Стеснительной Кати никогда не была, поэтому прямо в мутный лоб спросила призрака:
– Чего тебе?
– Катенька, доченька, я извиниться пришёл.
– Я тебя не прощаю, уходи!
– Так в том-то и дело, родная, если ты меня не простишь, я не смогу уйти. Не пускают меня там, – призрак папА многозначительно поднял указательный палец вверх. – Говорят, пока тебя не помилует самый родной человек, болтаться тебе, Фёдор, между тем светом и этим, как известной субстанции в ледовом отверстии.
Неожиданно рано вернулась Изольда, будто по зову материнского сердца, и отец Фёдор, едва заслышав лязг ключей, ретировался с глаз своего самого родного человека. Катарина положила, что раз дело к полуночи, то и не случалось ничего такого. Подумаешь, мало ли, что присниться может.
Но лессирующий папа пожаловал и на следующий день в уже предусмотрительно светлое время суток. Через неделю таких прозрачных визитов Катарина сдалась, бросила отцу «я прощаю тебя» и приготовилась жить дальше, как ни в чём ни бывало. Однако к вечеру угрюмое очертание родителя вновь предстало перед её взором:
– Дочка, не принимают меня.
– Опять ты! – Катарина гневно опустила пустое глянцевое чтиво на колени. – Я так больше не могу! Надо срочно что-то с этим делать!
– И я, и я не могу! – закивал воздушный родитель. – Но они говорят, что ты взаправду должна меня простить. Чтоб от сердца.
– Да, и от сердца мне тоже надо что-нибудь принять. Если уж голову не спасти…
– Катенька, доченька…
– Да ты достал меня. Сгинь!
– Не могу, родная. Рад бы.
– Тридцать лет тебя не было.

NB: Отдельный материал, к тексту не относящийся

/-- A line with no element left and no cut to follow is DONE and free (R136, R137). -/
theorem goElement_done {s : State} {r : LineRecord} (hp : s.exc.ptr = some r.number) (hr : s.sls.find r.number = some r)
    (he : s.exc.ending = none) (hl : r.remaining = []) (hc : s.ftc.cutFollows r.cutAfter = false) :
    goElement s = freeExposure (raise .line (closeLineExposure (fun r => { r with exp := .done }) s)) := by
  have hcur : currentRecord s = some r := (currentRecord_eq hp).trans hr
  have hend : ¬ s.exc.ending.isSome = true := by simp [he]
  have hcut : ¬ (raise .line (closeLineExposure (fun r => { r with exp := .done }) s)).ftc.cutFollows r.cutAfter = true := by
    simp [hc]
  simp only [goElement, hcur, hl, goElements, if_neg hend, lineDone]
  exact if_neg hcut

theorem closeLineExposure_eq {s : State} {n : Nat} (hp : s.exc.ptr = some n) (f : LineRecord → LineRecord) :
    closeLineExposure f s = (s.withSls { s.sls.update n f with lastExposed := n }).withExc
      { s.exc with ptr := none, ending := none, moveOut := false, filmOut := false, stage := .move, armed := none,
                   flash := none } := by
  simp only [closeLineExposure, hp]
  rfl

/-- Settles O49: a sense, a window's end and a charge, each by the state it finds. -/
theorem flashesAreConfirmedOrFault : Obligations.FlashesAreConfirmedOrFault := by
  unfold Obligations.FlashesAreConfirmedOrFault
  refine ⟨fun n s hf hp => ⟨exec_event rfl (photocell_eq hf hp), fun h1 h2 h3 h4 => ?_⟩,
    fun r s hf hp hr he hlast hc => ?_, fun s hf => ⟨?_, ?_⟩, fun s => ⟨fun hl => ?_, fun hl => ?_⟩⟩
  · exact exec_event (u := windowEnds s) rfl ((if_pos hf).trans (lineFault_nothingWaits hp h1 h2 h3 h4 .flash .arm))
  · set s1 := (s.withSls (s.sls.update r.number fun r => { r with exposed := r.exposed + 1 })).withExc
      { s.exc with flash := none, misses := 0, stage := .prepare, index := s.exc.index + 1 }
    set r1 : LineRecord := { r with exposed := r.exposed + 1 }
    have hr1 : s1.sls.find r1.number = some r1 := find_update (fun _ => rfl) hr
    have hleft : r1.remaining = [] := List.drop_of_length_le hlast.le
    refine ⟨_, exec_event rfl ((photocell_eq hf hp).trans (goElement_done (s := s1) (r := r1) hp hr1 he hleft hc)), ?_⟩
    have hdone : (s1.sls.update r1.number fun r => { r with exp := .done }).find r1.number = some { r1 with exp := .done } :=
      find_update (fun _ => rfl) hr1
    rw [closeLineExposure_eq (s := s1) (n := r1.number) hp]
    exact ⟨rfl, rfl, rfl, rfl, rfl, hdone, rfl, rfl, rfl⟩
  · exact exec_event (u := photocell s) rfl (if_neg hf)
  · exact exec_event (u := windowEnds s) rfl (if_neg hf)
  · exact exec_event (u := charged s) rfl (if_pos hl)
  · exact exec_event (u := charged s) rfl (if_neg hl)

end Sys2Proof.Machine
end

section
/-! PROOF. The film: CASSETTE (R149), FEEDCUT and the feed correction (R155, R159, R161); the settings of TUNE (R190); CLEARFAULT
and the retries of its blocks (R142, R160, R177, R194). -/

namespace Sys2Proof.Machine

-- One declaration at a time: it keeps the threads, and with them the memory, of the compile small.
set_option Elab.async false

/-! ### Cassettes -/

theorem lowNow_iff (f : Film) : f.lowNow = true ↔
    f.lowMatched = false ∧ f.lowFilm ≠ 0 ∧ f.st ≠ .noCassette ∧ f.cap - f.dmax ≤ f.lowFilm * 240 := by
  have hpica : Config.picaSteps = 240 := rfl
  simp [Film.lowNow, hpica, and_assoc]

/-- The low-film test as one state (R156). -/
theorem testLowFilm_eq (s : State) : testLowFilm s =
    (s.withFtc { s.ftc with lowMatched := s.ftc.lowMatched || s.ftc.lowNow }).withLink
      (if s.ftc.lowNow then s.link.raise .filmLow else s.link) := by
  rcases testLowFilm_cases s with ⟨h, e⟩ | ⟨h, e⟩ <;> rw [e, h]
  · rw [Bool.or_true]
    rfl
  · rw [Bool.or_false]
    rfl

theorem testLowFilm_matched {s : State} (h : s.ftc.lowMatched = true) : testLowFilm s = s :=
  if_neg (by rw [lowNow_iff]; simp [h])

/-- A cassette loaded, its low-film match tested (R149, R156). -/
theorem loadCassette_eq (n : Nat) (s : State) :
    let low := s.ftc.lowFilm ≠ 0 ∧ n * 1440 ≤ s.ftc.lowFilm * 240
    loadCassette n s = ((s.withFtc { s.ftc with
      cap := n * 1440, p := 0, g := 0, dmax := 0, marks := Vector.replicate 4 none, e := 0, filmOut := false
      lowMatched := decide low, galley := nextCount s.ftc.galley, st := .ready, op := none, failed := none
      cut := none }).withExc { s.exc with filmOut := false }).withLink (if low then s.link.raise .filmLow else s.link) := by
  intro low
  have hlow : (s.ftc.load n).lowNow = decide low := by
    rw [Bool.eq_iff_iff, lowNow_iff, decide_eq_true_iff]
    simp [Film.load, low, show Config.inchSteps = 1440 from rfl]
  unfold loadCassette
  rw [testLowFilm_eq]
  simp only [State.withExc_ftc, State.withFtc_ftc, hlow, decide_eq_true_eq]
  rfl

theorem cassetteBusy_iff (s : State) : cassetteBusy s = true ↔
    s.ftc.st = .moving ∨ s.ftc.st = .cutting ∨ (s.exc.ptr ≠ none ∧ (s.exc.moveOut = true ∨ s.exc.stage ≠ .move)) ∨
      s.exc.cutWait = true := by
  simp [cassetteBusy, moveRequested, Option.isSome_iff_ne_none, or_assoc]

/-- Settles O52: the tests in their order, and the load with the low-film test that follows it. -/
theorem cassetteLoadsAFreshFilm : Obligations.CassetteLoadsAFreshFilm := by
  unfold Obligations.CassetteLoadsAFreshFilm
  refine ⟨fun w n s h hclean hw => ?_, fun params s h hp => ?_, cassetteBusy_iff⟩
  · have hbody : commandBody .cassette [w] (heard s) =
        if !inRange 12 2400 n then refuse .range (heard s)
        else if s.ftc.sensor ≠ .present then refuse .state (heard s)
        else if cassetteBusy s then refuse .busy (heard s)
        else (loadCassette n.toNat (heard s), okWith [field "CAP" (depthNat (loadCassette n.toNat (heard s)).ftc.cap),
          field "GALLEY" (decimal (loadCassette n.toNat (heard s)).ftc.galley)]) := by
      simp only [commandBody, cassetteBody, hw]
      rfl
    refine ⟨fun hn => ?_, fun h1 h2 hs => ?_, fun h1 h2 hs hb => ?_, fun h1 h2 hs hb => ?_⟩
    · rw [← no_range]
      exact command_refused rfl h (clean_singleton hclean) (hbody.trans (if_pos (by rw [inRange_eq_false hn]; rfl)))
    · rw [← no_state]
      refine command_refused rfl h (clean_singleton hclean) (hbody.trans ?_)
      rw [inRange_eq_true h1 h2]
      exact if_pos hs
    · rw [← no_busy]
      refine command_refused rfl h (clean_singleton hclean) (hbody.trans ?_)
      rw [inRange_eq_true h1 h2, hb, hs]
      rfl
    · intro galley low
      have hload := loadCassette_eq n.toNat (heard s)
      have hcap : (loadCassette n.toNat (heard s)).ftc.cap = n.toNat * 1440 := by rw [hload]; rfl
      have hgalley : (loadCassette n.toNat (heard s)).ftc.galley = galley := by rw [hload]; rfl
      have htext : okWith [field "CAP" (depthNat (n.toNat * 1440)), field "GALLEY" (decimal galley)] =
          ascii "OK CAP=" ++ depthNat (n.toNat * 1440) ++ ascii " GALLEY=" ++ decimal galley := by
        simp [okWith, ok, fields, field, ascii]
      rw [hcap, hgalley, htext, hload] at hbody
      refine command_done rfl h (clean_singleton hclean) ?_ (hbody.trans ?_)
      · show Link.resetTaken (if low then (heard s).link.raise .filmLow else (heard s).link) = false
        split
        · exact (link_raise_reported .filmLow (heard s).link).resetTaken.trans h.1
        · exact h.1
      · rw [inRange_eq_true h1 h2, hb, hs]
        rfl
  · refine command_syntax rfl h ?_
    rcases params with _ | ⟨w, _ | ⟨v, ws⟩⟩
    · rfl
    · simp only [commandBody, cassetteBody, hp w rfl]
    · rfl

/-! ### Cuts -/

theorem atOnce_iff (f : Film) (target : Nat) : f.atOnce target = true ↔ f.p = target ∨ (f.stepping target).steps = 0 := by
  simp [Film.atOnce]

/-- A cut's margin move issued: on the stepper, or at once with the cutter following (R159). -/
theorem issueMargin_eq {target : Nat} {s : State} :
    (s.ftc.p ≠ target → 0 < (s.ftc.stepping target).steps → issueMargin target s =
      s.withFtc { s.ftc with st := .cutting, op := some (.margin (s.ftc.stepping target)), failed := none }) ∧
      (s.ftc.p = target ∨ (s.ftc.stepping target).steps = 0 → s.ftc.lowMatched = true → issueMargin target s =
        s.withFtc { s.ftc with
          p := target, dmax := max s.ftc.dmax target, e := (s.ftc.stepping target).newE, st := .cutting
          op := some .cutter, failed := none }) := by
  refine ⟨fun hp hs => if_neg ?_, fun h hm => (if_pos ((atOnce_iff _ _).mpr h)).trans ?_⟩
  · rw [atOnce_iff, not_or]
    exact ⟨hp, by omega⟩
  · rw [marginMoved, testLowFilm_matched (by exact hm)]
    rfl

theorem nextExposure_isSome_iff (st : Store) :
    st.nextExposure.isSome = true ↔ ∃ r ∈ st.records, r.exp = .pending ∧ r.discard = false := by
  simp [Store.nextExposure]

И нет же, не жилось тебе нормально – помер!
– Прости, Катенька…
– Не прощу! – Катарина от злости ударила ни в чём не повинный пуфик ногой. – Не могу. Пыталась, но не могу! – она, обессилев, оседлала потерпевшую мебель.
– А мама твоя эклеры тебе несёт. Твои любимые.
– С чего ты взял? Да и рано, даже семи ещё нет.
– Только она ключи опять потеряла. Ну ты же знаешь Изольду, в этом она вся: только о работе думает. Бывало… – не успел Фёдор закончить мысль, как в дверь позвонили…
Закусывая горький имбирный настой заварным пирожным с кремом, Катарина неожиданно поняла, чему она хочет посвятить свою жизнь. Не зря же она столько книг на эту тему перечитала, желая хоть как-то разбавить тонкую поэзию Цветаевой и калорийные афоризмы Раневской.
Всё! Решено! Она экстрасенс!
Благодаря подсказкам полуземного папы и собственной вере в свои неземные силы Кати скоро обзавелась успехом у страждущих до мистики и чудес. Но стоило только оформить ИП и снять офис в центре столицы, как Фёдор неожиданно не пришёл.
Сообразив, что и привидениям нужны отпускные, индивидуальный предприниматель Валаамова деловито просматривала объявления в поисках ассистента: не чета известному экстрасенсу лично на приём болезных записывать. Но папа не явился ни завтра, ни послезавтра, ни через неделю. Катарина разумно оценивала свои способности, понимала, что на голом артистизме долго не протянет. Закрывала офис, клятвенно заверяя себя и гипотетического помощника в краткосрочности перерыва и всенепременном возвращении.
Как известно, свято место пусто не бывает, и на замену родителю непрошено явилась хандра. Не долго размышляя, Кати устремилась в чертоги гостеприимной психиатрической больницы, благо её главному врачу она наколдовать таки успела.
Отделение для вип-клиентов с полным пакетом разнообразных услуг санаторного характера помогли вчерашней магине смириться с потерей своего главного волшебного атрибута.
– Простила я его, Пусечка, понимаешь? Он же мне глаза раскрыл на мою сущность!
Покидала стены душевной лечебницы, излучая гармонию и любовь ко всему живому. Особенно к живому! Но едва в знаковом жесте для такс вскинула руку, как непроизвольно вскинулась отходящая от ботулотоксина бровь: около Катарины заискивающе отирался полупрозрачный незнакомый товарищ в строительной каске.